This Part 1 (of a 2-part series) is a practical, hands-on, applicable approach to database indexes. We’ll cover what B Trees are with a focus on deeply understanding, and internalizing how they store data on disk, and how your database uses them to speed up queries.
This will set us up nicely for part 2, where we’ll explore some interesting, counterintuitive ways to press indexes into service to achieve great querying performance over large amounts of data.
There are other types of database indexes beside B Tree, but B Tree indexes are the most common, which is why they’ll be the exclusive focus of this post.
Everything in these posts will use Postgres, but everything is directly applicable to other relational databases (like MySQL). All the queries I’ll be running are against a simple books database which I scaffolded, and had Cursor populate with about 90 million records. The schema for the database, as well as the code to fill it are in this repo. If you’d like to follow along on your own: sql/db_create.sql
has the DDL, and npx tsx insert-data/fill-database.ts
will run the code to fill it.
We’ll be looking at some B Tree visualizations as we go. Those were put together with a web app I had Cursor help me build.
Editors’ note: Need to bone up on PostgreSQL all around? Our course Complete Intro to SQL & PostgreSQL from Brian Holt will be perfect for you.
Setting some baselines
Just for fun, let’s take a look at the first 10 rows in the books table. Don’t look too close, again, this was all algorithmically generated by AI. The special characters at the beginning were my crude way of forcing the (extremely repetitive) titles to spread out.

That’s the last time we’ll be looking at actual data. From here forward we’ll look at queries, the execution plans they generate, and we’ll talk about how indexes might, or might not be able to help. Rather than the psql terminal utility I’ll be running everything through DataGrip, which is an IDE for databases. The output is identical, except with nicely numbered lines which will make things easier to talk about as we go.
Let’s get started. Let’s see what the prior query looks like by putting explain analyze
before it. This tells Postgres to execute the query, and return to us the execution plan it used, as well as its performance.
explain analyze
select * from books limit 10;
Code language: PostgreSQL SQL dialect and PL/pgSQL (pgsql)

We asked for 10 rows.

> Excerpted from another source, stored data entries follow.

/-! ## Shape records, names, streams, counters (05) -/

/-- HSET writes its field of record h to the width of the field (MROW and MCOL signed, the others unsigned), so that HGET reads
that value back, and changes no other field and no other record. HGET writes a field to sa; HGET of FILL outside handler mode stays
where it is while an earlier gather that names h has still to set it. TQRY writes the capacity or the reservation it selects. TBIND
leaves the name bound to its record without a version, TDROP leaves it unbound; every other name and its current version stay, and
no version appears. WBIND sets one stream to the base in sa, the stride in sb, its count and depth and a copy of record h, no tile consumed
or prefetched. Nothing else changes but the program counter. -/
def Obligations.RecordsNamesStreams : Prop :=
  (
  ∀ (s : State),
    (∀ f : HField, ∃ u : State, exec (.hset f) s = .next u ∧
      getField (shapeOf u.me f.h) f.field =
        (let v := getS s f.sa
         match f.field with
         | .rows => (v.setWidth 13).setWidth 64 | .cols => (v.setWidth 13).setWidth 64 | .type => (v.setWidth 5).setWidth 64
         | .store => (v.setWidth 2).setWidth 64 | .pitch => (v.setWidth 17).setWidth 64
         | .mrow => (v.setWidth 40).signExtend 64 | .mcol => (v.setWidth 40).signExtend 64
         | .fmt => (v.setWidth 9).setWidth 64 | .limit => (v.setWidth 32).setWidth 64 | .scale => v
         | .fill => (v.setWidth 32).setWidth 64) ∧
      (∀ x, x ≠ f.field → getField (shapeOf u.me f.h) x = getField (shapeOf s.me f.h) x) ∧
      (∀ k, k ≠ f.h → shapeOf u.me k = shapeOf s.me k) ∧
      u = advance { s with me := { s.me with shapes := u.me.shapes, fillWait := u.me.fillWait } } ∧
      (f.field ≠ .fill → u.me.fillWait = s.me.fillWait)) ∧
    (∀ f : HField, f.field ≠ .fill ∨ fillPending s.me f.h = false →
      exec (.hget f) s = .next (advance (setS s f.sa (getField (shapeOf s.me f.h) f.field)))) ∧
    (∀ f : HField, f.field = .fill → fillPending s.me f.h = true → s.me.inHandler = false → exec (.hget f) s = .next s) ∧
    (∀ (sa : BitVec 6) (q : QuerySel), exec (.tqry sa q) s = .next (advance (setS s sa (query s q)))) ∧
    query s .reservation = s.me.rsv) ∧
  (
  ∀ (s : State),
    (∀ (t : BitVec 5) (h : BitVec 4),
      ∀ p ∈ [(Instr.tbind t h, some ({ record := h, cur := none } : TileName)), (.tdrop t, none)],
        ∃ u : State, exec p.1 s = .next u ∧ nameOf u.me t = p.2 ∧ (∀ k, k ≠ t → nameOf u.me k = nameOf s.me k) ∧
          (∀ v ∈ u.me.versions, v ∈ s.me.versions) ∧
          (∀ v ∈ s.me.versions, isCurrent s.me v = true → v.name ≠ t → v ∈ u.me.versions) ∧
          u = advance { s with me := { s.me with names := u.me.names, versions := u.me.versions } }) ∧
    (∀ f : WbindF, ∃ u : State, exec (.wbind f) s = .next u ∧
      streamOf u.me f.w = { base := getS s f.sa, stride := getS s f.sb, count := f.count, depth := f.depth,
                            copy := shapeOf s.me f.h, source := f.h, consumed := 0, prefetched := [] } ∧
      (∀ k, k ≠ f.w → streamOf u.me k = streamOf s.me k) ∧
      u = advance { s with me := { s.me with streams := u.me.streams } }))


/-- WAITC completes where each counter is at most its limit (63 is no limit), WAITT.ALL where no instruction in flight
carries a tag of the mask, WAITT.ANY where a tag of the mask is set or none is in flight; otherwise a running block parks and
nothing else changes. TAGFF writes the number of the lowest tag that is set and in the mask, or -1; TAGCLR clears the tags of
its mask. Nothing else changes but the program counter. -/
def Obligations.CountersAndTags : Prop :=
  ∀ (s : State),
    let n := fun k => (s.me.flights.filter fun f => f.kind == k).length
    let busy := fun g : BitVec 6 => s.me.flights.any fun f => f.tag == some g
    let parked : Host.Outcome State Fault Refusal := .next { s with me := { s.me with wait := .counters, st := .parked } }
    (∀ f : WaitcF,
      let ok := fun (k : CounterKind) (l : BitVec 6) => l = 63 ∨ n k ≤ l.toNat
      ((ok .ldq f.ld ∧ ok .stq f.st ∧ ok .cpq f.cp ∧ ok .opq f.op) → exec (.waitc f) s = .next (advance s)) ∧
      (¬(ok .ldq f.ld ∧ ok .stq f.st ∧ ok .cpq f.cp ∧ ok .opq f.op) → s.me.st = .running → exec (.waitc f) s = parked)) ∧
    (∀ sa : BitVec 6,
      let m := getS s sa
      let idle := ∀ g : BitVec 6, m.getLsbD g.toNat = true → busy g = false
      (idle → exec (.waittAll sa) s = .next (advance s) ∧ exec (.waittAny sa) s = .next (advance s)) ∧
      (m &&& s.me.tags ≠ 0 → exec (.waittAny sa) s = .next (advance s)) ∧
      (¬idle → s.me.st = .running → exec (.waittAll sa) s = parked ∧
        (m &&& s.me.tags = 0 → exec (.waittAny sa) s = parked)) ∧
      exec (.tagclr sa) s = .next (advance { s with me := { s.me with tags := s.me.tags &&& ~~~m } }) ∧
      ∀ sd : BitVec 6,
        (m &&& s.me.tags = 0 → exec (.tagff sd sa) s = .next (advance (setS s sd (-1)))) ∧
        (∀ g : Nat, g < 64 → (m &&& s.me.tags).getLsbD g = true → (∀ k, k < g → (m &&& s.me.tags).getLsbD k = false) →
          exec (.tagff sd sa) s = .next (advance (setS s sd (BitVec.ofNat 64 g)))))

/-- Where Rename succeeds for a name and a geometry, the name's current version has that geometry, is not DONE and holds
all-zero bits; every other name keeps its record and version, no registers, records, streams, tags or instructions in flight
change, and the name keeps its record (record 0 where it was unbound, which no issue of the model lets happen). For a load or store of a well-formed record whose memory
format is its own numeric type (PC 0, PM T), the issue checks pass where the address is a multiple of the element size, MROW is one when
there is more than one row, and MCOL when there is more than one column; where one of them is not, the check is STRIDE_ALIGN with the
address in TVAL. -/
def Obligations.RenameGivesAPendingVersion : Prop :=
  (∀ (s : State) (b c : Block) (t : BitVec 5) (g : ShapeRec) (rd : List Nat) (id : Nat),
    rename s b t g rd = .ok id c →
    (∃ v, current c t = some v ∧ v.id = id ∧ v.geom = g ∧ v.done = false ∧ v.elems = List.replicate g.count 0 ∧
      v.scales = [] ∧ v.poison = []) ∧
    (∀ k, k ≠ t → nameOf c k = nameOf b k) ∧
    (∀ n, nameOf b t = some n → ∃ m, nameOf c t = some m ∧ m.record = n.record) ∧
    sameControl c b) ∧
  (∀ (g : ShapeRec) (h : BitVec 4) (a : Word) (store : Bool),
    g.ok = true → g.fmt = 0 → g.type.toNat ∈ [1, 2, 3, 4, 5, 6, 8, 9, 10] →
    let es : Nat := typeBits g.type / 8
    let aligned := a.toNat % es = 0 ∧ (1 < g.rows.toNat → g.mrow.toInt % (es : Int) = 0) ∧
      (1 < g.cols.toNat → g.mcol.toInt % (es : Int) = 0)
    (aligned → checkOperands g h.toNat a.toNat 0 false store g.type true = none) ∧
    (¬aligned → checkOperands g h.toNat a.toNat 0 false store g.type true = some { cause := .strideAlign, tval := a }))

The database did a sequential scan on our books table, but with a limit
of 10. This couldn’t be a simpler query, and it returned in less than one twentieth of one millisecond. This is hardly surprising (or interesting). Postgres reached in and grabbed the first ten rows.
Let’s grab the first 10 books, but this time sorted alphabetically.

Catastrophically, this took 20 seconds. With 90 million rows in this table, Postgres now has to (kind of) sort the entire table, in order to know what the first 10 books are.
I say kind of since it doesn’t really have to sort the entire table; it just has to scan the entire table and keep track of the 10 rows with the lowest titles. That’s what the top-N heapsort is doing.
And it’s doing that in parallel. We can see two child workers getting spawned (in addition to the main worker already running our query) to each scan about a third of the table. Then the Gather Merge pulls from each worker until it has the top 10. In this case it only needed to pull the top 7 rows from each worker to get its 10; this is reflected in lines 3-9 of the execution plan.
Line 5 makes this especially clear
-> Sort (cost=2839564.34..2934237.14 rows=37869122 width=112) (actual time=20080.358..20080.359 rows=7 loops=3)
Notice the loops=3, and the rows=37 million. Each worker is scanning its share of the table, and keeping the top 7 it sees.
These 3 groups of 7 are then gathered and merged together in the Gather Merge on line 2
-> Gather Merge (cost=2840564.36..11677309.78 rows=75738244 width=112) (actual time=20093.790..20096.619 rows=10 loops=1)
Rather than just slapping an index in, and magically watching the time drop down, let’s take a quick detour and make sure we really understand how indexes work. Failing to do this can result in frustration when your database winds up not picking the index you want it to, for reasons that a good understanding could make clear.
Indexes
The best way to think about a database index is in terms of an index in a book. These list all the major terms in the book, as well as all the pages that the term appears on. Imagine you have a 1,000 page book on the American Civil War, and wanted to know what pages Philip Sheridan are mentioned on. It would be excruciatingly slow to just look through all 1,000 pages, searching for those words. But if there’s a 30 or so page index, your task is considerably simpler.
Before we go further, let’s look at a very basic index over a numeric id
column

This is a B Tree, which is how (most) indexes in a database are stored.
Start at the very, very bottom. Those blue “leaf” nodes contain the actual data in your index. These are the actual id values. This is a direct analogue to a book’s index.
So what are the gold boxes above them? These help you find where the leaf node is, with the value you’re looking for.
Let’s go to the very top, to the root node of our B Tree. Each of these internal nodes will have N key values, and N+1 pointers. If the value you’re looking for is strictly less than the first value, go down that first, left-most arrow and continue your search. If the value you’re looking for is greater than or equal to that first key, but strictly less than the next key, take the second arrow. And so on. In real life the number of keys in each of these nodes will be determined by how many of them can fit into a single page on disk (and will usually be much more than 3).
So with this B Tree, if we want to find id = 33, we start at the root. The id 33 is not < 19, so we don’t take the first arrow. But 33 is >=19 and <37, so we take the middle arrow.
Now we repeat. The id 33 is not < 25, so we don’t take the left most path. The id 33 is not >= 25 AND < 31, so we don’t take the middle path. But 33 is greater than 31 (it better be, this is the last path remaining), so we take the right most path. And that takes us to the leaf node with our key value.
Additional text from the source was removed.